Bukele ha decidido encarar el problema de la violencia generada por las pandillas con una política basad en tres ejes centrales.
El primero, controlando los recursos financieros del crimen organizado, en especial, los provenientes del narcomenudeo, el cobro de protección a los pequeños comerciantes y “peaje” a los vendedores ambulantes.
El segundo eje consiste en controlar los cascos históricos de las grandes ciudades con cámaras de vigilancia y mayores patrullajes de efectivos policiales. Estas áreas son el territorio criminal por excelencia donde las maras llevan a cabo sus principales actividades.

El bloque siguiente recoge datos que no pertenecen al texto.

-- ==== Sys2Proof/Machine/Panel.lean ====
section
/-! DEFINITION. The panel stages (R246 to R272): table images, loading and committing tables, overdrive and its bank
selection, demura, defect masking, gamma and dither. -/

namespace Sys2Proof.Machine

/-! ### Geometry -/

/-- Sample columns C and rows R of a die's demura map for the entry of its output. -/
def Chip.mapCols (c : Chip) (o : Nat) : Nat := (c.entry o).w / 8
def Chip.mapRows (c : Chip) (o : Nat) : Nat := (c.entry o).vActive / 8

/-- Page of a table code (R246). -/
def tablePage (t : Nat) : Nat := if t = 1 then PANEL_OD else if t = 2 ∨ t = 3 then PANEL_DM else PANEL_DT

/-! ### Table images (R265, R266) -/

/-- Cut bytes into `k` pieces of `n`. -/
def pieces (n : Nat) : Nat → List Byte → List (List Byte)
  | 0, _ => []
  | k + 1, bs => bs.take n :: pieces n k (bs.drop n)

/-- Read a defect entry; none: a reserved value, or no subpixel. -/
def defectOf (e : List Byte) : Option Defect :=
  let x : Defect := { line := fieldAt e 0 2, column := fieldAt e 2 2, sub := fieldAt e 4 1, kind := fieldAt e 5 1, spread := fieldAt e 6 1 }
  if x.line < 32768 ∧ x.column < 32768 ∧ 0 < x.sub ∧ x.sub < 8 ∧ 0 < x.kind ∧ x.kind < 4 ∧ fieldAt e 7 1 = 0 then some x else none

/-- Entries in rising order of line and column, at most one per pixel. -/
def risingDefects : List Defect → Bool
  | x :: y :: l => (decide (x.line < y.line) || (decide (x.line = y.line) && decide (x.column < y.column))) && risingDefects (y :: l)
  | _ => true

/-- A defect body (R261, R266) for a slice. -/
def defectsOf (lo w v : Nat) (n : Nat) (body : List Byte) : Option (List Defect) :=
  let l := (pieces 8 n body).map defectOf
  if l.all (fun x => x.any (fun d => decide (d.line < v) && decide (lo ≤ d.column) && decide (d.column < lo + w))) then
    let ds := l.filterMap id
    if risingDefects ds then some ds else none
  else none

/-- 16-bit words of a body. -/
def halfWords : List Byte → List Nat
  | a :: b :: rest => (a.toNat + 256 * b.toNat) :: halfWords rest
  | _ => []

/-- Values that do not decrease. -/
def notFalling : List Nat → Bool
  | x :: y :: l => decide (x ≤ y) && notFalling (y :: l)
  | _ => true

/-- A table image that passed every check, by its kind. -/
inductive Image where
  | od (bank : Nat) (body : List Byte)
  | demura (cols rows first total : Nat) (body : List Byte)
  | defects (l : List Defect)
  | gamma (body : List Byte)
  | dither (body : List Byte)
  deriving DecidableEq, Repr

/-- The checks of an image for a die (R265, R266); none: ARG. `loaded`: rows already in the partial map. -/
def Chip.readImage (c : Chip) (d t b bytes loaded : Nat) (img : List Byte) : Option Image :=
  let o := c.leadOf d
  let e := c.entry o
  let body := img.drop 32
  let cols := fieldAt img 8 2
  let rows := fieldAt img 10 2
  let first := fieldAt img 12 2
  let total := fieldAt img 14 2
  let plain := decide (fieldAt img 0 4 = 0x4C425450) && decide (fieldAt img 4 1 = t) && decide (fieldAt img 5 1 = b) &&
    decide (fieldAt img 6 2 = 1) && decide (32 ≤ bytes) && decide (fieldAt img 16 4 = bytes - 32) &&
    decide (fieldAt img 20 8 = 0) && decide ((crc32c (img.take 28 ++ body)).toNat = fieldAt img 28 4)
  let unused := fun (x y z u : Bool) => (!x || decide (cols = 0)) && (!y || decide (rows = 0)) && (!z || decide (first = 0)) && (!u || decide (total = 0))
  if !plain then none
  else if t = 1 then
    if unused true true true true ∧ body.length = 1734 ∧
        (halfWords body).all (fun v => decide (-4095 ≤ signed 16 v) && decide (signed 16 v ≤ 4095)) then some (.od b body) else none
  else if t = 2 then
    if c.hasEntry o ∧ cols = c.mapCols o ∧ total = c.mapRows o ∧ (first = 0 ∨ first = loaded) ∧ first + rows ≤ total ∧
        body.length = 12 * cols * rows then some (.demura cols rows first total body) else none
  else if t = 3 then
    if unused false true true true ∧ cols ≤ 4096 ∧ body.length = 8 * cols ∧ (c.hasEntry o ∨ cols = 0) then
      (defectsOf ((d - o) * e.w) e.w e.vActive cols body).map .defects
    else none
  else if t = 4 then
    if unused true true true true ∧ body.length = 24576 ∧
        (pieces 8192 3 body).all (fun p => notFalling (halfWords p)) then some (.gamma body) else none
  else
    if unused true true true true ∧ body.length = 192 then some (.dither body) else none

El último eje implica una seria reforma penitenciaria. Debido al gran número de peligrosos “mareros” encarcelados y la difusa estructura de control de la fuerza penitenciaria salvadoreña, los penales se han convertido en un territorio liberado para el crimen organizado. Los internos están armados y controlan el interior de las cárceles, mientras que el personal penitenciario solo mantiene la seguridad de los muros periféricos. Entre los internos solo rige la autoridad de las maras y desde allí se planifican y coordinan sus negocios criminales. Bukele se propone terminar con esa situación instalando para ello inhibidores de señales para evitar el funcionamiento de la telefonía celular y renovando al personal penitenciario eliminando a los funcionarios más corruptos.

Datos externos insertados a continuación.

/-- ATTEST (R439, R442). -/
def Chip.attest (c : Chip) (r : Req) : Chip :=
  if (c.codesOf 0 SEC).contains 1 then c.finish r FAIL 1 []
  else if !c.ready 0 SEC then c.done r BUSY
  else if 4 ≤ (c.reqs (fun q => isAttest q && decide (q.id ≠ r.id))).length then c.done r BUSY
  else if c.quote.isNone then c.nextQuote else c

/-- A quote is signed; the next one starts. -/
def Chip.quoteSigned (c : Chip) : Chip :=
  match c.quote with
  | none => c
  | some (id, q) =>
    let sign := (List.range 3309).map (Config.mldsaSign ((c.otpOf 0).seed.getD 0) ctxAT q)
    let c := match (c.reqs (fun r => isAttest r && decide (r.id = id))).head? with
      | some r => c.finish r OK 0 (q ++ sign)
      | none => c
    c.nextQuote

/-! ### Calibration records (R402 to R406) -/

/-- The section of a die in a record. -/
def calSection (bs : List Byte) (d : Nat) : List Byte := (bs.drop (64 + 1024 * d)).take 1024

/-- The word of MEMPHYc.LANE_DLY for a timing set, rank and byte lane: its offset on the page, and its place in a section (R403). -/
def delayWords : List (Nat × Nat) :=
  (List.range 2).flatMap fun t => (List.range 3).flatMap fun r => (List.range 8).map fun b =>
    (MEMPHY.LANE_DLY + 0x80 * t + 0x20 * r + 4 * b, 0x60 * t + 0x20 * r + 4 * b)

def zeros (bs : List Byte) (at_ n : Nat) : Bool := ((bs.drop at_).take n).all (fun b => decide (b = 0))

/-- The trims, plans and pins of a section lie in their ranges, and its reserved bytes and bits are 0 (R403, R404). -/
def Chip.sectionOk (c : Chip) (d : Nat) (x : List Byte) : Bool :=
  (List.range 8).all (fun k => c.tapOk d k (signed 8 (fieldAt x k 1))) &&
    decide (fieldAt x 8 1 < 4) && Config.vrefInRange d (fieldAt x 8 1) && decide (fieldAt x 9 1 ≤ 60) &&
    decide (fieldAt x 10 1 < 16) && decide (fieldAt x 10 1 % 4 ≤ 2) && decide (fieldAt x 10 1 / 4 ≤ 2) &&
    zeros x 0x00B 5 && zeros x 0x038 8 && zeros x 0x280 0x180 &&
    (List.range 8).all (fun l =>
      let w := fieldAt x (0x10 + 2 * l) 2
      decide (w / 32 % 8 = 0) && decide (w / 4096 = 0) && c.rxOk d l (w % 32) (w / 256 % 16)) &&
    (List.range 24).all (fun l => decide (fieldAt x (0x20 + l) 1 ≤ 4))

/-- A record is valid (R402, R404). -/
def Chip.recordOk (c : Chip) (bs : List Byte) : Bool :=
  let n := dieCount c.member
  decide (64 + 1024 * n + 4 ≤ bs.length) && decide (fieldAt bs 0 4 = 0x4C414343) && decide (fieldAt bs 4 2 = 1) && decide (fieldAt bs 6 1 = n) &&
    zeros bs 7 1 && decide ((bs.drop 12).take 8 = c.idDigest.take 8) && decide (fieldAt bs 20 4 = 1024 * n) && zeros bs 24 40 &&
    decide ((crc32c (bs.take (64 + 1024 * n))).toNat = fieldAt bs (64 + 1024 * n) 4) &&
    c.dies'.all (fun d => c.sectionOk d (calSection bs d))

/-- The record in a slot, if it is valid. -/
def State.slotRecord (s : State) (slot : Nat) : Option (List Byte) :=
  (((s.directory.getD []).find? (fun e => e.type = 6 + slot)).map s.region).filter s.chip.recordOk

/-- The record that firmware applies: the one that CAL.RECORD names if it is still valid with that SEQ, else the valid record with
the higher SEQ, slot 0 where they are equal (R404, R406). -/
def State.calRecord (s : State) : Option (List Byte) :=
  let a := s.slotRecord 0
  let b := s.slotRecord 1
  let named := if s.chip.flag 0 CAL CAL.RECORD 1 then (if s.chip.flag 0 CAL CAL.RECORD 0 then b else a) else none
  match named.filter (fun r => fieldAt r 8 4 = s.chip.num 0 CAL CAL.RECORD_SEQ) with
  | some r => some r
  | none =>
    match a, b with
    | some x, some y => some (let newer := (fieldAt y 8 4 + 2 ^ 32 - fieldAt x 8 4) % 2 ^ 32; if 0 < newer ∧ newer < 2 ^ 31 then y else x)
    | some x, none => some x
    | none, y => y

/-- Where firmware stores the next record, and with which SEQ (R405): not in the slot of the newest valid record. -/
def State.storeSlot (s : State) : Nat × Nat :=
  let a := (s.slotRecord 0).map fun r => fieldAt r 8 4
  let b := (s.slotRecord 1).map fun r => fieldAt r 8 4
  match a, b with
  | some x, some y =>
    let newer := (y + 2 ^ 32 - x) % 2 ^ 32
    if 0 < newer ∧ newer < 2 ^ 31 then (0, (y + 1) % 2 ^ 32) else (1, (x + 1) % 2 ^ 32)
  | some x, none => (1, (x + 1) % 2 ^ 32)
  | none, some y => (0, (y + 1) % 2 ^ 32)
  | none, none => (0, 1)

/-- The section of a die with what is in effect (R403); `history`: the firmware area. -/
def Chip.sectionOf (c : Chip) (d : Nat) (history : List Byte) : List Byte :=
  let word := fun (w : Word) => leBytes 4 w.toNat
  word (c.reg d CAL CAL.TS_TRIM) ++ word (c.reg d CAL (CAL.TS_TRIM + 4)) ++
    leBytes 1 (c.get d CAL CAL.VREF 1 0) ++ leBytes 1 (c.get d PWR PWR.AVS_OFFSET 5 0) ++
    leBytes 1 (c.mget d 0 MEMC.REFRESH 9 8 + 4 * c.mget d 1 MEMC.REFRESH 9 8) ++ leBytes 5 0 ++
    ((List.range 8).flatMap fun l => leBytes 2 (c.get d CAL (CAL.LANE_RX + 4 * l) 15 0)) ++
    ((List.range 24).flatMap fun l => leBytes 1 (c.lget d l LANE.CEILING 10 8)) ++ leBytes 8 0 ++
    (history ++ leBytes 192 0).take 192 ++
    ([0, 1].flatMap fun ch => delayWords.flatMap fun o => word (c.reg d (memphyPage ch) o.1)) ++ leBytes 384 0

/-- A calibration record with what is in effect (R402). -/
def Chip.recordBytes (c : Chip) (seq : Nat) (history : Nat → List Byte) : List Byte :=
  let n := dieCount c.member
  let head := leBytes 4 0x4C414343 ++ leBytes 2 1 ++ leBytes 1 n ++ leBytes 1 0 ++ leBytes 4 seq ++ c.idDigest.take 8 ++ leBytes 4 (1024 * n) ++
    leBytes 40 0
  let body := head ++ c.dies'.flatMap fun d => c.sectionOf d (history d)
  body ++ leBytes 4 (crc32c body).toNat

/-- The section of a record takes effect on its die (R401, R403, R404). -/
def Chip.applySection (c : Chip) (d : Nat) (x : List Byte) : Chip :=
  let c := c.each (List.range 8) fun c k => c.put d CAL (CAL.TS_TRIM + 4 * (k / 4)) (8 * (k % 4) + 7) (8 * (k % 4)) (fieldAt x k 1)
  let c := (c.put d CAL CAL.VREF 1 0 (fieldAt x 8 1)).put d PWR PWR.AVS_OFFSET 5 0 (fieldAt x 9 1)
  let c := c.each [0, 1] fun c ch => c.mput d ch MEMC.REFRESH 9 8 (fieldAt x 10 1 / 4 ^ ch % 4)
  let c := c.each (List.range 8) fun c l =>
    let w := fieldAt x (0x10 + 2 * l) 2
    (c.put d CAL (CAL.LANE_RX + 4 * l) 4 0 (w % 32)).put d CAL (CAL.LANE_RX + 4 * l) 11 8 (w / 256 % 16)
  let c := c.each (List.range 24) fun c l => (c.lput d l LANE.CEILING 10 8 (fieldAt x (0x20 + l) 1)).noteCeiling d l
  c.each [0, 1] fun c ch => c.each delayWords fun c o => c.setNum d (memphyPage ch) o.1 (fieldAt x (0x100 + 0xC0 * ch + o.2) 4)

/-- Without a record: the factory trims, AVS offset 0, PLAN 4, refresh pin 0 and the board profile's delays (R404). -/
def Chip.applyFactory (c : Chip) (p : Profile) : Chip :=
  let c := c.each c.dies' fun c d =>
    let c := c.each [0, 1] fun c j => c.setReg d CAL (CAL.TS_TRIM + 4 * j) (c.reg d CAL (CAL.TS_FACT + 4 * j))
    let c := (c.put d CAL CAL.VREF 1 0 (c.get d CAL CAL.VREF 5 4)).put d PWR PWR.AVS_OFFSET 5 0 0
    let c := c.each [0, 1] fun c ch => c.mput d ch MEMC.REFRESH 9 8 0
    let c := c.each (List.range 8) fun c l =>
      let w := c.reg d CAL (CAL.LANE_RX + 4 * l)
      (c.put d CAL (CAL.LANE_RX + 4 * l) 4 0 (bits w 20 16)).put d CAL (CAL.LANE_RX + 4 * l) 11 8 (bits w 27 24)
    c.each (List.range 24) fun c l => (c.lput d l LANE.CEILING 10 8 4).noteCeiling d l
  c.each p.channels fun c x => c.each x.delays fun c w => c.setReg x.die (memphyPage (fieldAt x.config 0 1)) w.1 w.2

/-- Firmware applies the calibration record as it boots, before it powers any stream lane (R401, R404). The manual gives the time no
closer: the model applies it with the board profile (log 103). -/
def State.calApply (s : State) (p : Profile) : State :=
  match s.calRecord with
  | some r => s.up fun c => (c.each c.dies' fun c d => c.applySection d (calSection r d)).put 0 SYS SYS.BOOT_STATUS 27 27 1
  | none => s.up fun c => (c.applyFactory p).put 0 SYS SYS.BOOT_STATUS 27 27 0

/-! ### The board profile (R90) -/

/-- The channels of a profile: a DRAM_CONFIG that R370 takes, one for a channel, and both channels of a die fitted alike. -/
def profileChannelsOk (n : Nat) (l : List ProfileChannel) : Bool :=
  l.all fun x => decide (x.die < n) && formOk (.dramConfig x.config) &&
    x.delays.all (fun w => delayWords.any fun o => decide (o.1 = w.1)) &&
    l.all fun y => decide (y.die ≠ x.die) || decide (y = x) ||
      (decide (fieldAt y.config 0 1 ≠ fieldAt x.config 0 1) && decide ((y.config.drop 1).take 2 = (x.config.drop 1).take 2))

/-- The supplies of a profile: bounds that a commit takes (R418), and equal masks on all dies of a rail (R422). -/
def profileRailsOk (n : Nat) (l : List ProfileRail) : Bool :=
  l.all fun x => decide (x.die < n) && decide (x.address < 128) && decide (x.shared < 2 ^ n) && x.shared.testBit x.die &&
    decide (holdMv (bits x.bounds 9 0) ≤ holdMv (bits x.bounds 25 16)) &&
    l.all fun y => !x.shared.testBit y.die || decide (y.shared = x.shared)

Este Plan de Control Territorial, que cuenta con el público respaldo de los altos mandos de las fuerzas armadas y de la Policía Nacional Civil implica realizar importantes inversiones. Para financiar su programa de seguridad el presidente Bukele ha gestionado, en agosto de 2019, un préstamo de 109 millones de dólares por parte del Banco Centroamericano de Integración Económica.
Pero, la Asamblea Legislativa, controlada por la oposición tanto de derecha -ARENA- como de izquierda -FMLN- se negó a discutir la aprobación del préstamo. GANA, el partido oficial solo cuenta con diez de los ochenta y cuatro diputados del parlamento, mientras que la oposición unificada reúne 60 bancas.
A pedido del presidente Bukele, el Consejo de Ministros invocó el artículo 67 de la Constitución de El Salvador que le otorga la potestad de “convocar extraordinariamente a la Asamblea Legislativa, cuando los intereses de la República lo demanden”.
No obstante, los diputados rechazaron la excepcionalidad de la medida y la Asamblea no sesionó por falta de quórum, ya que solo se presentaron veinte legisladores al recinto legislativo.
El domingo 9 de febrero, el presidente Bukele irrumpió en el Salón Azul del edificio de la Asamblea acompañado de efectivos armados de las fuerzas armadas y de la policía. El mandatario intimó a los legisladores a aprobar el préstamo o exponerse a que se invoque el artículo 87 de la Constitución que llama al pueblo a la insurrección.
Los legisladores pertenecientes a ARENA y el FMLN se niegan a aprobar el préstamo aduciendo que el pedido del presidente no consigna claramente en que se invertirán los fondos solicitados ni qué empresas provocaron los nuevos equipos de vigilancia y seguridad.
Mientras que Bukele, quien cuenta con el respaldo total de los mandos militares y policiales y que, luego de siete meses de gestión, goza del respaldo del 80% del electorado salvadoreño, acusa a los legisladores de complicidad con los grupos del crimen organizado y de ceder a las amenazas de las maras.
El presidente Bukele esta muy próxima a los habituales “autogolpes” latinoamericanos en que los presidente disuelven a Congresos que le resultan hostiles. En Argentina, en 1908, el presidente José Figueroa Alcorta fue precursor en la aplicación de esta medida inconstitucional. El presidente peruano Alberto Fujimori hizo algo similar en 1992. Más recientemente otro presidente peruano, Martín Vizcarra, recurrió a la misma práctica el pasado 30 de septiembre.
La disolución inconstitucional de un poder del Estado no es otra cosa que un atentado contra la gobernabilidad democrática, un auténtico “golpe de Estado” y por tanto ninguna razón lo justifica. Es una práctica ilegal, la aplique Nicolás Maduro o Nayib Bukele.